(TASK DATA begins)

-- ==== Sys2Proof/Machine/Clips.lean ====
section
/-! DEFINITION. The label unit: marks, clips, the label ring and the uplink queue (Chapter 6). -/

namespace Sys2Proof.Machine

/-! ## The clip table (R107, R121, R126) -/

/-- The state with the label unit changed. -/
def State.setLabel (s : State) (x : Label) : State := { s with label := x }

/-- The state with a clip record changed. -/
def setClip (i : Fin 32) (c : Option Clip) (s : State) : State :=
  s.setLabel { s.label with clips := s.label.clips.set i c }

/-- A record that is OPEN (R107). -/
def Clip.isOpen (c : Clip) : Bool := c.closing.isNone

/-- The record of a camera's OPEN clip. -/
def Label.openOf (x : Label) (k : Fin 8) : Option (Fin 32) :=
  (List.finRange 32).find? fun i =>
    match x.clips[i] with
    | some c => c.isOpen && c.camera == k
    | none => false

/-- The open clip id of a camera, 0 when it has none (R107). -/
def Label.openId (x : Label) (k : Fin 8) : Count16 :=
  match x.openOf k with
  | some i => ((x.clips[i]).map (·.id)).getD 0
  | none => 0

/-- The number of records that are not FREE (R107). -/
def Label.occupied (x : Label) : Nat := (x.clips.toList.filter Option.isSome).length

/-- The FREE record of lowest index (R108). -/
def Label.freeRecord (x : Label) : Option (Fin 32) :=
  (List.finRange 32).find? fun i => (x.clips[i]).isNone

/-- A record becomes FREE and leaves the close-order list (R121). -/
def freeClip (i : Fin 32) (s : State) : State :=
  s.setLabel { s.label with
    clips := s.label.clips.set i none
    order := s.label.order.filter (· != i) }

/-- A record found with a parity error is freed; its label write, if in flight, goes on without it, and
an INTERNAL_PARITY fault is made (R126, R200). -/
def dropBadClip (i : Fin 32) (s : State) : State :=
  let s := freeClip i s
  let s := s.setLabel { s.label with
    inFlight := if s.label.inFlight = some (some i) then some none else s.label.inFlight }
  raiseFault .internalParity (.location 2 (BitVec.ofNat 8 i.val)) s

/-- The records of some kind are read, and those with a parity error dropped (R126). The manual gives no order
for several of them: DESIGN CHOICE, by record index (log 39). -/
def readClips (wanted : Clip → Bool) (s : State) : State :=
  (List.finRange 32).foldl (fun s i =>
    match s.label.clips[i] with
    | some c => if wanted c && c.parityBad then dropBadClip i s else s
    | none => s) s

/-- The same change on every record of some kind. -/
def updateClips (wanted : Clip → Bool) (f : Clip → Clip) (s : State) : State :=
  s.setLabel { s.label with
    clips := mapTable (fun c => c.map fun c => if wanted c then f c else c) s.label.clips }

/-- The record is CLOSED and satisfies a test of its closing fields. -/
def Clip.closedWith (test : Closing → Bool) (c : Clip) : Bool :=
  match c.closing with
  | some k => test k
  | none => false

/-- The closing fields of a CLOSED record changed. -/
def Clip.mapClosing (f : Closing → Closing) (c : Clip) : Clip := { c with closing := c.closing.map f }

/-- The record is CLOSED with a hold of 0 (R121). -/
def Clip.released : Clip → Bool := Clip.closedWith fun k => k.hold == 0

/-- The record is released and its ring done flag is clear (R121, R125). -/
def Clip.owedToRing : Clip → Bool := Clip.closedWith fun k => k.hold == 0 && !k.ringDone

/-- Both posting flags of the record are set (R121). -/
def Clip.posted : Clip → Bool := Clip.closedWith fun k => k.ringDone && k.uplinkDone

/-- A record's closing fields are changed, and it becomes FREE when both posting flags are set (R121). -/
def markPosted (i : Fin 32) (f : Closing → Closing) (s : State) : State :=
  match s.label.clips[i] with
  | some c =>
    let c' := c.mapClosing f
    if c'.posted then freeClip i s else setClip i (some c') s
  | none => s

/-- The first record of the close-order list that satisfies a test. -/
def Label.firstClosed (x : Label) (test : Closing → Bool) : Option (Fin 32) :=
  x.order.find? fun i =>
    match x.clips[i] with
    | some c => c.closedWith test
    | none => false

/-- The ring's head record (R121, R122). -/
def Label.ringHead (x : Label) : Option (Fin 32) := x.firstClosed fun k => !k.ringDone

/-- The uplink's head record (R121, R124). -/
def Label.uplinkHead (x : Label) : Option (Fin 32) := x.firstClosed fun k => !k.uplinkDone

/-! ## Settling the two destinations (R122, R124) -/

/-- Some line carries labels and is not IDLE (R124). -/
def State.uplinkCarried (s : State) : Bool :=
  s.lines.toList.any fun x => x.applied.carriesLabels && x.function != .idle

/-- One decision on the uplink head, and whether another record may follow (R124). The head is read, so checked,
before its hold or its waiting is looked at: DESIGN CHOICE (R126, log 39). -/
def uplinkOnce (s : State) : State × Bool :=
  match s.label.uplinkHead with
  | none => (s, false)
  | some i =>
    match s.label.clips[i] with
    | none => (s, false)
    | some c =>
      if c.parityBad then (dropBadClip i s, true)
      else if !c.released then (s, false)
      else if s.uplinkCarried then
        if s.label.uplink.length < Config.uplinkPlaces then
          (markPosted i (fun k => { k with uplinkDone := true })
            (s.setLabel { s.label with uplink := s.label.uplink ++ [c.bytes] }), true)
        else (s, false)
      else (markPosted i (fun k => { k with uplinkDone := true }) s, true)

/-- One setting of ring done with no LABEL window applied, and whether another may follow (R122). A record
whose write is in flight has it set when the write returns (R125). The head is read, so checked, before its hold
is looked at: DESIGN CHOICE (R126, log 39). -/
def ringOnce (s : State) : State × Bool :=
  match s.label.ringHead with
  | none => (s, false)
  | some i =>
    match s.label.clips[i] with
    | none => (s, false)
    | some c =>
      if c.parityBad then (dropBadClip i s, true)
      else if c.released && s.label.inFlight != some (some i) then
        (markPosted i (fun k => { k with ringDone := true }) s, true)
      else (s, false)

/-- A decision made again while it changes something, for at most `n` records. -/
def settle (once : State → State × Bool) : Nat → State → State
  | 0, s => s
  | n + 1, s =>
    match once s with
    | (s', true) => settle once n s'
    | (s', false) => s'

/-- The uplink decisions that stand open (R124). A label unit that has stopped makes none (R127). -/
def uplinkSettle (s : State) : State := if s.label.stopped then s else settle uplinkOnce 32 s

/-- With no LABEL window applied, the ring done flags that R122 sets at once. -/
def ringSettle (s : State) : State :=
  if s.label.stopped then s
  else if (s.ownedWindow .label).isSome then s else settle ringOnce 32 s

/-- The LABEL window is gone: a released record of the list that is still owed to the ring, and whose write
is not in flight, has its ring done flag set (R125). -/
def ringGiveUp (s : State) (i : Fin 32) : State :=
  match s.label.clips[i] with
  | none => s
  | some c =>
    if c.owedToRing && s.label.inFlight != some (some i) then
      if c.parityBad then dropBadClip i s else markPosted i (fun k => { k with ringDone := true }) s
    else s

/-- Every record of the list at the application of a table without a LABEL window (R125). -/
def ringGone (s : State) : State :=
  if s.label.stopped then s
  else if (s.ownedWindow .label).isSome then s else s.label.order.foldl ringGiveUp s

/-- Both destinations after a change of the list or of a record's hold. -/
def postSettle (s : State) : State := uplinkSettle (ringSettle s)

/-! ## Frame completions (R105) -/

/-- The last completed slot after a completion of a frame slot (R105). R105 gives none above 65,535: a free value there
(log 53). -/
def slotRecorded (slot : Nat) : BitVec 16 := if slot < 65536 then BitVec.ofNat 16 slot else Config.highSlot slot

/-- A frame completion of a camera (R105). -/
def frameCompletion (camera : Fin 8) (slot : Nat) (s : State) : State :=
  let x := s.label.cameras[camera]
  let x' : CameraState :=
    { completions := x.completions + 1, completed := true, lastSlot := slotRecorded slot }
  s.setLabel { s.label with cameras := s.label.cameras.set camera x' }

/-! ## Opening, closing and marks (R108, R109, R113-R117) -/

/-- A clip opened on a camera at a boundary, in the record given (R108). -/
def openClip (i : Fin 32) (camera : Fin 8) (m : Capture) (split : Option Count16) (b : VideoBoundary)
    (s : State) : State :=
  let x := s.label
  let clip : Clip :=
    { id := x.nextId
      camera := camera
      inTimecode := b.timecode
      inVideo := b.count
      inAudio := m.audioCount
      closing := none
      recorded := 0
      dropped := 0
      good := false
      unlocked := b.state != .locked
      overwritten := m.overwritten
      peak := (x.applied.buses[camera]).map fun _ => 0
      pictures := none
      pictureDrops := 0
      splitFrom := split
      parityBad := false }
  s.setLabel { x with
    nextId := if x.nextId = 0xFFFF then 1 else x.nextId + 1
    clips := x.clips.set i (some clip) }

/-- An OPEN record is closed (R109). -/
def closeClip (i : Fin 32) (m : Capture) (s : State) : State :=
  let x := s.label
  match x.clips[i] with
  | some c =>
    let closing : Closing :=
      { timecode := x.periodTimecode, videoCount := x.periodVideo, audioCount := m.audioCount,
        hold := x.applied.goodHold, ringDone := false, uplinkDone := false }
    let closed : Clip := { c with overwritten := c.overwritten || m.overwritten, closing := some closing }
    s.setLabel { x with order := x.order ++ [i], clips := x.clips.set i (some closed) }
  | none => s

/-- A stray mark is counted (R113). -/
def strayMark (s : State) : State := s.setLabel { s.label with stray := s.label.stray + 1 }

/-- A clip is opened when a FREE record exists, and refused otherwise (R114, R117). -/
def tryOpen (camera : Fin 8) (m : Capture) (split : Option Count16) (b : VideoBoundary) (s : State) : State :=
  match s.label.freeRecord with
  | some i => openClip i camera m split b s
  | none => offer 0 (.clipRefused (1#8 <<< camera.val) 1) s

/-- A SPLIT mark: close what is open, then open (R117). -/
def markSplit (camera : Fin 8) (m : Capture) (b : VideoBoundary) (s : State) : State :=
  match s.label.openOf camera with
  | some i => tryOpen camera m ((s.label.clips[i]).map (·.id)) b (closeClip i m s)
  | none => tryOpen camera m none b s

/-- An IN mark (R114). -/
def markIn (camera : Fin 8) (m : Capture) (b : VideoBoundary) (s : State) : State :=
  match s.label.openOf camera with
  | some _ => markSplit camera m b s
  | none => tryOpen camera m none b s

(TASK DATA ends)

EXERCISE REQUIREMENTS:
Set down the lines above exactly as written. Begin at the line containing "mark (R114). -/" and stop after the last line.

ANSWER TO THIS PROBLEM:
/-- An IN mark (R114). -/
def markIn (camera : Fin 8) (m : Capture) (b : VideoBoundary) (s : State) : State :=
  match s.label.openOf camera with
  | some _ => markSplit camera m b s
  | none => tryOpen camera m none b s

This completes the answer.